Founded in 1495 by Christopher Columbus, La Vega is the site of one of the oldest settlements in the New World. The Spanish discovered gold here in the 1490s, and they also established the first mint in the New World here. The original settlement, now referred to as La Vega Vieja, was destroyed by a hurricane. El Parque de Flores, the town's central park, has a delightful, contemporary fountain. The brightly painted, centuries-old buildings surrounding it are being slowly restored, under a beautification project of President Leonel Fernández. Plans are to have an ongoing exhibition of Carnaval masks in one of them.
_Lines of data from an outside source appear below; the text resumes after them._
/-- STRING_FAULT_CLEAR, R371: 10 ms have passed without the condition. -/
def execStringFaultClear (c : Fin 24) (short : Bool) (t : Nat) (s : State) : Host.Outcome State Fault Refusal :=
  .next (
    let s0 := s.upTo t
    let k := s0.snkCh c.val
    if heldFor s0.time.now 10000000 (if short then k.shortOff else k.openOff) then
      s0.wrB (Reg.SNK_CH_STAT c.val) (if short then 3 else 2) false
    else s0)

/-- HDRM_LIMIT, R372: FB has stayed at a clamp for 100 ms while the error pushed it further. -/
def execHdrmLimit (t : Nat) (s : State) : Host.Outcome State Fault Refusal :=
  .next (
    let s0 := s.upTo t
    if heldFor s0.time.now 100000000 s0.snk.clampSince then (s0.wrB Reg.SNK_INT_STAT 5 true).wrB Reg.SNK_STATUS 3 true else s0)

/-! ## Halyards -/

/-- A halyard's own state. -/
def State.halyard (s : State) (x : Nat) : HalState := s.hal.getD x {}

/-- A halyard's own state replaced. -/
def State.setHalyard (s : State) (x : Nat) (h : HalState) : State := { s with hal := setAt s.hal x h }

/-- HAL_COMMIT, R375, R19: a write of 1 to HAL_x_CTRL.COMMIT. -/
def execHalCommit (ini : Initiator) (x : Fin 2) (s : State) : Host.Outcome State Fault Refusal :=
  .next (s.permGate ini (Reg.HAL_CTRL x.val) true (fun t => (t.halCommit x.val).answer 0))

/-- R374: the pennants of the staging copy. -/
def State.halStaged (s : State) (x : Nat) : List (Nat × Nat × Nat) :=
  (upFrom 0 512).map (fun d => (s.rdF (Reg.HAL_PEN_LO x d) 15 0, s.rdF (Reg.HAL_PEN_LO x d) 31 16, s.rdF (Reg.HAL_PEN_HI x d) 15 0))

/-- R375: a commit applied at a frame start: the transmit copy takes the staging copy whole. -/
def State.halApply (s : State) (x : Nat) : State :=
  let h := s.halyard x
  ((((s.setHalyard x { h with sent := s.halStaged x, commit := none }).wrB (Reg.HAL_CTRL x) 2 false).wrB (Reg.HAL_STATUS x) 1 false).wrB
    (Reg.HAL_INT_STAT x) 1 true)

/-- R375, R376, R380: may a frame begin now? -/
def State.halMayBegin (s : State) (x : Nat) : Bool :=
  let h := s.halyard x
  s.rdB (Reg.HAL_CTRL x) 0 && !s.rdB (Reg.HAL_CTRL x) 3 && !s.aon.flushing && !s.aon.appOff && !s.rdB (Reg.HAL_STATUS x) 0 &&
    (match h.endedAt with
     | some e => Nat.ble (e + h.gap * 1000) s.time.now
     | none => true) &&
    (s.rdB (Reg.HAL_CTRL x) 1 || heldFor s.time.now 5000 h.commit)

/-- R375: COUNT and GAP take effect at a frame start, a change made with EN = 1 once it is 5 µs old. -/
def State.halTake (s : State) (x : Nat) : State :=
  let h := s.halyard x
  if h.cfgAt.isNone || heldFor s.time.now 5000 h.cfgAt then
    s.setHalyard x { h with count := s.rdF (Reg.HAL_CFG x) 9 0, gap := s.rdF (Reg.HAL_CFG x) 31 16, cfgAt := none }
  else s

/-- HAL_FRAME_START, R375: a frame begins; a commit at least 5 µs old is applied, and COUNT and GAP take effect. -/
def execHalFrameStart (x : Fin 2) (t : Nat) (s : State) : Host.Outcome State Fault Refusal :=
  .next (
    let s0 := s.upTo t
    if s0.halMayBegin x.val then
      let s1 := (if heldFor s0.time.now 5000 (s0.halyard x.val).commit then s0.halApply x.val else s0).halTake x.val
      (s1.setHalyard x.val { s1.halyard x.val with frameAt := some s1.time.now, stopsAt := none }).wrB (Reg.HAL_STATUS x.val) 0 true
    else s0)

/-- R373: the frame on the line has ended at an instant; the line rests low. -/
def State.halEnd (s : State) (x : Nat) (e : Ns) : State :=
  (s.setHalyard x { s.halyard x with frameAt := none, endedAt := some e, stopsAt := none }).wrB (Reg.HAL_STATUS x) 0 false

/-- FRAME_DONE, R374, R375: the last cell of a frame ends; the gap begins. A frame that ends early by R376 is not completed. -/
def execFrameDone (x : Fin 2) (t : Nat) (s : State) : Host.Outcome State Fault Refusal :=
  .next (
    let s0 := s.upTo t
    let h := s0.halyard x.val
    match h.frameAt with
    | none => s0
    | some a =>
      let full := a + 48000 * h.count
      let e := min full (h.stopsAt.getD full)
      if s0.time.now < e then s0
      else if e = full then ((s0.halEnd x.val e).wrB (Reg.HAL_INT_STAT x.val) 0 true).bump (Reg.HAL_FRAMES x.val) 1
      else s0.halEnd x.val e)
A commercial center for the surrounding farms, it's not a tourist magnet except in February, when La Vegas is justly celebrated for its Carnaval, probably the best in the country. The celebration dates back to the first Spanish settlers, and at this time the normally reserved, hard-working townspeople can become rowdy, especially when joined by nearly 100,000 fellow Dominicans and tourists. The Presidente flows faster than the water in the fountain during Carnaval, so be careful on the road during this time—drunk driving is a problem. In general, it's a pretty safe party, with good security, and it's fun. As with any event with large crowds, carry little of value on you, and make certain that your camera is around your neck and in a case with a wide, sturdy strap. Book accommodations far in advance, since even Santiago is busy during this time with its own Carnaval.
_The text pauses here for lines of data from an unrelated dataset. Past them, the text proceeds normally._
/-- A write whose first eight checks have passed: checks 9 to 13 of R96, the hold of a segmented write among them: its status, and the state. An
integrator object on the mailbox skips check 9 (R114). -/
def State.writeFrom9 (s : State) (w : Writer) (r : ObjRow) (idx sub : Nat) (held : Bool) (v : List Byte) : Nat × State :=
  let k := Obj.key idx sub
  let long := r.lengthOk idx sub v
  let fixed := s.stateFixed w.mailbox idx sub
  let byValue := if long then s.stateValue idx sub v else (0, 0)
  if !(w.mailbox && integIdx idx) && !s.modeAdmits r then
    (8, if k = 0x2C0002 ∨ k = 0x2C0003 ∨ k = 0x2C0005 then s.updRefuse 1 else s)
  else if fixed.1 = stTamper then (stTamper, s.refusalCount k fixed.2)
  else if held then (0x0D, s)
  else if fixed.1 ≠ 0 then (fixed.1, s.refusalCount k fixed.2)
  else if byValue.1 ≠ 0 then (byValue.1, s.refusalCount k byValue.2)
  else if !long then (0x0B, s)
  else if !s.rangeOk r idx sub v then (0x0C, s)
  else if r.stored && !w.written || codeObject idx sub && decide (s.chainCheck 1 ≠ .ok) then (0x11, s)
  else s.applyValue w r idx sub v

end Sys2Proof.Machine
end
Crowds sit in bleachers erected along the parade route or join the organized, costumed groups who are the official marchers. Costumes can be lavish, heavy, and wildly decorated—otherworldly, even. La Vega is known for its distinctively haunting devil masks. These creations are intricate, fanciful gargoyles painted in surreal colors; spiked horns and cows' teeth (once real but now simulated) lend an eerie authenticity. Several artisans work in dark, cramped studios throughout the area, their skills having been passed down for generations.
Before you dance wildly in the street, be forewarned that some of the young male marchers snap leather whips, so you need to stay clear. Their buddies wield hard rubber, faux animal bladders and whack people in the butt, so watch your back.